We find that, in so ruling, the district court clearly abused its discretion. While the district court applied the proper standard in denying Howland’s second request for counsel, it failed to state either orally or in writing its reasons for doing so. “[A] decision made in the absence of a basis is an abuse of discretion.” Darden v. Illinois Bell Telephone Co., 797 F.2d 497, 502 (7th Cir.1986). The district court’s ruling was also untimely, as it was made after its ruling on summary judgment. See Brown-Bey v. United States, 720 F.2d 467, 471 (7th Cir.1983). We find, however, that it would be an exercise in futility and a waste of judicial resources to remand this cause solely for ruling on Howland’s request for counsel. The facts and legal issues involved in this case are not complex. The record clearly demonstrates that Howland was familiar with the law, having represented himself on several occasions both in civil matters and in his criminal case; that at the time of his incarceration he was a third-year undergraduate student at Southern Illinois University; and that he was capable of presenting his own case. The record also demonstrates a general lack of merit in Howland’s claims. The only step which remains to be completed is the application of the Maclin factors to the facts presented. For such a task, “our expertise is as great as the district court’s.” Merritt v. Faulkner, 697 F.2d 761, 766 (7th Cir.1983).

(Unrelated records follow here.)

/-- The checks of an element, by the relation the statements use. -/
theorem vecTo_elem (s : State) (v : VAcc) (i a bit : Nat) (hp : v.place i = .va a bit) (p : Phys)
    (h : VecTo s v.h v.write v.sc v.atomic v.nb a (.ok p)) :
    s.vElem v i = .ok (some p) ∧ s.vecErr v.h v.write v.atomic p v.nb = false := by
  cases h with
  | ok _ h1 h2 h3 h4 h5 =>
    refine ⟨?_, h5⟩
    unfold State.vElem State.vCheck
    rw [hp]
    simp only [if_neg h1, h2, ne_eq, not_true_eq_false, if_false, h3, scopeCheck]
    rw [if_neg, if_neg]
    · intro h; apply h4; right; simpa using h
    · intro h; apply h4; left; simp at h; exact ⟨h.1.1, h.1.2, h.2⟩

/-- A parts list none of whose elements fails. -/
theorem partFault_none (els : List VEl) (h : ∀ e ∈ els, ∃ x, e.2 = .ok x) : partFault els = none := by
  unfold partFault
  rw [List.findSome?_eq_none_iff]
  intro e he
  obtain ⟨x, hx⟩ := h e he
  rw [hx]

theorem partCells_ok (els : List VEl) (f : Nat → Option Phys) (h : ∀ e ∈ els, e.2 = .ok (f e.1)) :
    partCells els = els.map fun e => (e.1, f e.1) := by
  unfold partCells
  induction els with
  | nil => rfl
  | cons e t ih =>
    rw [List.filterMap_cons, h e (by simp)]
    simp only [List.map_cons]
    rw [ih fun e he => h e (by simp [he])]

/-! An L1 without dirty bytes. -/

theorem l1Of_setL1 (s : State) (b : Nat) (c : L1) : (s.setL1 b c).l1Of b = c := by simp [State.l1Of, State.setL1]

theorem lostWrite_l1 (s : State) : s.lostWrite.l1 = s.l1 := rfl

theorem foldl_lostWrite_l1 (l : List Nat) (s : State) : (l.foldl (fun (s : State) (_ : Nat) => s.lostWrite) s).l1 = s.l1 := by
  induction l generalizing s with
  | nil => rfl
  | cons a t ih => rw [List.foldl_cons, ih, lostWrite_l1]

/-- After a release nothing is dirty. -/
theorem l1Release_dirty (s : State) (h : Nat) : ((s.l1Release h).l1Of (bayOf h)).dirty = [] := by
  unfold State.l1Release State.l1WriteBack
  simp only [List.filter_true, Bool.not_true, List.filter_false]
  split
  · rename_i h1; simpa using h1
  · rw [State.l1Of, foldl_lostWrite_l1]
    simp [State.setL1]

/-- A release with nothing dirty does nothing. -/
theorem l1Release_clean (s : State) (h : Nat) (hd : (s.l1Of (bayOf h)).dirty = []) : s.l1Release h = s := by
  unfold State.l1Release State.l1WriteBack
  simp [hd]

theorem l1Acquire_dirty (s : State) (h : Nat) : ((s.l1Acquire h).l1Of (bayOf h)).dirty = (s.l1Of (bayOf h)).dirty := by
  unfold State.l1Acquire State.l1Drop
  simp only
  split
  · rfl
  · rw [l1Of_setL1]

/-- A second acquire drops nothing more, whatever tickets were taken between. -/
theorem l1Acquire_ticket (s : State) (h : Nat) (n : W64) :
    ({ s.l1Acquire h with ticket := n } : State).l1Acquire h = ({ s with ticket := n } : State).l1Acquire h := by
  unfold State.l1Acquire State.l1Drop
  simp only [Bool.not_true, List.filter_false]
  by_cases hc : (s.l1Of (bayOf h)).clean.isEmpty = true
  · rw [if_pos hc]
  · rw [if_neg hc]
    have e : ({ s.setL1 (bayOf h) { s.l1Of (bayOf h) with clean := [] } with ticket := n } : State).l1Of (bayOf h) =
      { s.l1Of (bayOf h) with clean := [] } := l1Of_setL1 s _ _
    rw [e]
    simp only [List.isEmpty_nil, if_true]
    have e2 : ({ s with ticket := n } : State).l1Of (bayOf h) = s.l1Of (bayOf h) := rfl
    rw [e2, if_neg hc]
    rfl

/-- A release changes memory, its errors, the L1 and the pending interrupts; in no way the hart. -/
theorem release_frame (s : State) (h : Nat) : s.l1Release h =
    { s with mem := (s.l1Release h).mem, bad := (s.l1Release h).bad, l1 := (s.l1Release h).l1, preg := (s.l1Release h).preg } := by
  have key : ∀ (l : List Nat) (s : State), l.foldl (fun (s : State) (_ : Nat) => s.lostWrite) s =
      { s with mem := (l.foldl (fun (s : State) (_ : Nat) => s.lostWrite) s).mem
               bad := (l.foldl (fun (s : State) (_ : Nat) => s.lostWrite) s).bad
               preg := (l.foldl (fun (s : State) (_ : Nat) => s.lostWrite) s).preg } := by
    intro l
    induction l with
    | nil => intro s; rfl
    | cons a t ih => intro s; rw [List.foldl_cons, ih]; rfl
  unfold State.l1Release State.l1WriteBack
  simp only
  split
  · rfl
  · rw [key]; rfl

theorem acquire_frame (s : State) (h : Nat) : s.l1Acquire h = { s with l1 := (s.l1Acquire h).l1 } := by
  unfold State.l1Acquire State.l1Drop
  simp only
  split <;> rfl

/-- The release and the acquires of an access leave its hart as it was. -/
theorem scTo_frame (s : State) (h : Nat) (sc : Bool) (n : Nat) : s.scTo h sc n =
    { s with mem := (s.scTo h sc n).mem, bad := (s.scTo h sc n).bad, l1 := (s.scTo h sc n).l1, preg := (s.scTo h sc n).preg
             ticket := (s.scTo h sc n).ticket } := by
  unfold State.scTo
  split
  · rw [acquire_frame, release_frame s h]
  · rfl

/-- Loads of parts none of which fails. -/
theorem vLoads_ok (s : State) (v : VAcc) (parts : List (Nat × List VEl)) (o : EOut) (hw : v.write = false)
    (hf : ∀ p ∈ parts, partFault p.2 = none) (h : ∀ p ∈ parts, (s.scFrom v.h v.sc).partStop v p.2 = none) :
    s.vLoads v parts o = (s.scTo v.h v.sc parts.length,
      { o with writes := o.writes ++ parts.flatMap fun p => (partCells p.2).map fun c => (c.1, (s.scFrom v.h v.sc).vRead v c.1 c.2) }) := by
  by_cases hs : v.sc = true
  · -- every element but the first finds nothing dirty
    have key : ∀ (parts : List (Nat × List VEl)) (s : State) (o : EOut), (s.l1Of (bayOf v.h)).dirty = [] →
        (∀ p ∈ parts, partFault p.2 = none) → (∀ p ∈ parts, s.partStop v p.2 = none) →
        s.vLoads v parts o = (if parts = [] then s else ({ s with ticket := s.ticket + BitVec.ofNat 64 parts.length } : State).l1Acquire v.h,
          { o with writes := o.writes ++ parts.flatMap fun p => (partCells p.2).map fun c => (c.1, s.vRead v c.1 c.2) }) := by
      intro parts
      induction parts with
      | nil => intro s o _ _ _; simp [State.vLoads]
      | cons p t ih =>
        intro s o hd hf h
        obtain ⟨start, els⟩ := p
        have hb : s.vBegin v els = s := by
          unfold State.vBegin
          rw [show partFault els = none from hf (start, els) (by simp)]
          simp [hs, hw, l1Release_clean s v.h hd]
        rw [State.vLoads]
        simp only [hb]
        rw [h (start, els) (by simp)]
        simp only
        have he : s.vEnd v = ({ s with ticket := s.ticket + 1 } : State).l1Acquire v.h := by simp [State.vEnd, hs]
        have hd1 : ((s.vEnd v).l1Of (bayOf v.h)).dirty = [] := by rw [he, l1Acquire_dirty]; exact hd
        have hfr := acquire_frame ({ s with ticket := s.ticket + 1 } : State) v.h
        have hvb : ∀ x, (s.vEnd v).vBad v x = s.vBad v x := by
          intro x
          unfold State.vBad State.vCut State.snoopBad
          cases x with
          | none => rfl
          | some p =>
            simp only [hd1, hd, List.isEmpty_nil, if_true]
            rw [he, hfr]; rfl
        have hvr : ∀ i x, (s.vEnd v).vRead v i x = s.vRead v i x := by
          intro i x
          unfold State.vRead State.snoopBytes
          cases x with
          | none => rfl
          | some p =>
            simp only [hd1, hd, List.isEmpty_nil, if_true]
            rw [he, hfr]; rfl
        have hps : ∀ p ∈ t, (s.vEnd v).partStop v p.2 = none := by
          intro p hp
          have := h p (List.mem_cons_of_mem _ hp)
          unfold State.partStop State.partBad at this ⊢
          simpa only [hvb] using this
        rw [ih _ _ hd1 (fun p hp => hf p (List.mem_cons_of_mem _ hp)) hps]
        have hst : (if t = [] then s.vEnd v else ({ s.vEnd v with ticket := (s.vEnd v).ticket + BitVec.ofNat 64 t.length } : State).l1Acquire v.h) =
            ({ s with ticket := s.ticket + BitVec.ofNat 64 (t.length + 1) } : State).l1Acquire v.h := by
          rw [he]
          by_cases ht : t = []
          · subst ht; simp
          · rw [if_neg ht, l1Acquire_ticket]
            have : (({ s with ticket := s.ticket + 1 } : State).l1Acquire v.h).ticket = s.ticket + 1 := by rw [acquire_frame]
            rw [this, BitVec.add_assoc]
            have : (1 : W64) + BitVec.ofNat 64 t.length = BitVec.ofNat 64 (t.length + 1) := by
              rw [Nat.add_comm, BitVec.ofNat_add]; rfl
            rw [this]
        rw [hst]
        simp only [hvr, List.flatMap_cons, List.append_assoc, reduceCtorEq, if_false, List.length_cons]
    cases parts with
    | nil => simp [State.vLoads, State.scTo]
    | cons p t =>
      have h0 : s.scFrom v.h v.sc = s.l1Release v.h := by simp [State.scFrom, hs]
      have hd := l1Release_dirty s v.h
      have h2 : s.vLoads v (p :: t) o = (s.l1Release v.h).vLoads v (p :: t) o := by
        obtain ⟨start, els⟩ := p
        have h1 : s.vBegin v els = s.l1Release v.h := by
          unfold State.vBegin; rw [show partFault els = none from hf (start, els) (by simp)]; simp [hs, hw]
        have h3 : (s.l1Release v.h).vBegin v els = s.l1Release v.h := by
          unfold State.vBegin; rw [show partFault els = none from hf (start, els) (by simp)]; simp [hs, hw, l1Release_clean _ v.h hd]
        rw [State.vLoads, State.vLoads, h1, h3]
      rw [h2, key (p :: t) _ o hd hf (by rw [← h0]; exact h), h0]
      simp [State.scTo, hs]
  · have hs' : v.sc = false := by simpa using hs
    have hsf : s.scFrom v.h v.sc = s := by simp [State.scFrom, hs']
    have hst : ∀ n, s.scTo v.h v.sc n = s := by intro n; simp [State.scTo, hs']
    rw [hsf] at h
    rw [hsf, hst]
    induction parts generalizing o with
    | nil => simp [State.vLoads]
    | cons p t ih =>
      obtain ⟨start, els⟩ := p
      have hb : s.vBegin v els = s := by
        unfold State.vBegin
        rw [show partFault els = none from hf (start, els) (by simp)]
        simp [hs', hw]
      have he : s.vEnd v = s := by simp [State.vEnd, hs']
      rw [State.vLoads]
      simp only [hb]
      rw [h (start, els) (by simp)]
      simp only [he]
      rw [ih _ (fun p hp => hf p (List.mem_cons_of_mem _ hp)) (fun p hp => h p (List.mem_cons_of_mem _ hp))]
      simp [List.flatMap_cons, List.append_assoc]

/-- The elements that an access computes, in order. -/
def VAcc.els (v : VAcc) : List Nat := groupElems v.E v.vstart v.n v.active (groupNos v.E v.vstart v.n)

theorem vParts_flat (s : State) (v : VAcc) : (s.vParts v).flatMap (·.2) = v.els.map fun i => (i, s.vElem v i) := by
  unfold State.vParts VAcc.els groupElems
  rw [List.flatMap_assoc]
  simp only [splitDev_flat]
  generalize groupNos v.E v.vstart v.n = ks
  induction ks with
  | nil => rfl
  | cons k ks ih => rw [List.flatMap_cons, List.flatMap_cons, List.filter_append, List.map_append, ih]; rfl

theorem mem_vParts (s : State) (v : VAcc) (p) (hp : p ∈ s.vParts v) (e) (he : e ∈ p.2) :
    e.1 ∈ v.els ∧ e.2 = s.vElem v e.1 := by
  have : e ∈ (s.vParts v).flatMap (·.2) := List.mem_flatMap.2 ⟨p, hp, he⟩
  rw [vParts_flat] at this
  obtain ⟨i, hi, rfl⟩ := List.mem_map.1 this
  exact ⟨hi, rfl⟩

theorem flatMap_cells (parts : List (Nat × List VEl)) (f : Nat → Option Phys) (g : Nat × Option Phys → Nat × Nat) (l : List Nat)
    (h : ∀ p ∈ parts, ∀ e ∈ p.2, e.2 = .ok (f e.1)) (hl : (parts.flatMap (·.2)).map (·.1) = l) :
    (parts.flatMap fun p => (partCells p.2).map g) = l.map fun i => g (i, f i) := by
  subst hl
  induction parts with
  | nil => rfl
  | cons p t ih =>
    rw [List.flatMap_cons, partCells_ok p.2 f (h p (by simp)), ih fun q hq => h q (List.mem_cons_of_mem _ hq)]
    simp [List.flatMap_cons, List.map_append]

We find that the record, when viewed in its entirety, clearly supports the district court’s decision to deny appointment of counsel, and that any error committed by the district court in failing to timely rule upon the motion for appointment of counsel or in failing to state its reasons for denying such a motion is accordingly rendered harmless.

VI. Summary

In summary, we hold (1) that neither the restrictions nor limitations placed on How-land’s access to legal materials, including stationery supplies, law books and materi[*647] als received in the mail, amounts to a deprivation of meaningful access to the courts in the absence of some showing of actual or probable detriment; (2) that the district court’s findings with respect to Howland’s retaliatory transfer claim were not clearly erroneous, but were supported by the evidence; (3) that Howland’s arguments with respect to his disciplinary isolation claim were raised for the first time on appeal and are therefore waived; and, (4) that while the district court may have abused its discretion in the manner in which it denied Howland’s motions for appointment of counsel, such error was harmless.

Affirmed.

1

. A prison regulation which is alleged to infringe upon an inmate’s constitutional rights "is valid if it is reasonably related to legitimate penological interests.” Turner v. Safley, — U.S. —, 107 S.Ct. 2254, 2261, 96 L.Ed.2d 64 (1987); see also, O'Lone v. Estate of Shabazz, — U.S. —, 107 S.Ct. 2400, 2404, 96 L.Ed.2d 282 (1987). "In determining whether an inmate’s first amendment rights are being unduly impeded, prison regulations 'cannot be considered in isolation but must be viewed in the light of the alternative means of communication permitted under the regulations ...’ ” Gaines v. Lane, 790 F.2d 1299, 1306-1307 (7th Cir.1986) quoting Pell v. Procunier, 417 U.S. 817, 823, 94 S.Ct. 2800, 2804, 41 L.Ed.2d 495 (1974). The availability of alternative means of exercising the rights restricted in Howland’s case is dispositive of his first amendment claim. The legal materials which Howland sought to obtain from Ms. Johnson could have been provided to him by his attorney or directly from the courts as privileged material. Wolff v. McDonnell, 418 U.S. 539, 576, 94 S.Ct. 2963, 2984, 41 L.Ed.2d 935 (1974). There is no evidence in the record to suggest that Howland ever requested the materials he sought from either of those sources. The record also shows that inmates at the Jackson County Jail were not denied access to hardbound books, as was the case in Kincaid v. Rusk, 670 F.2d 737 (7th Cir.1982), but rather that their use of such materials was simply restricted to the unoccupied women’s cellblock, which coincidentally was used by the jail for isolation purposes. Such a restriction is not[*644] unreasonable given the security and safety interests advanced for its justification. See, Bell v. Wolfish, 441 U.S. 520, 551-52, 99 S.Ct. 1861, 1880-81, 60 L.Ed.2d 447 (1979); Gaines v. Lane, 790 F.2d at 1304; Kincaid v. Rusk, 670 F.2d at 744, n. 12.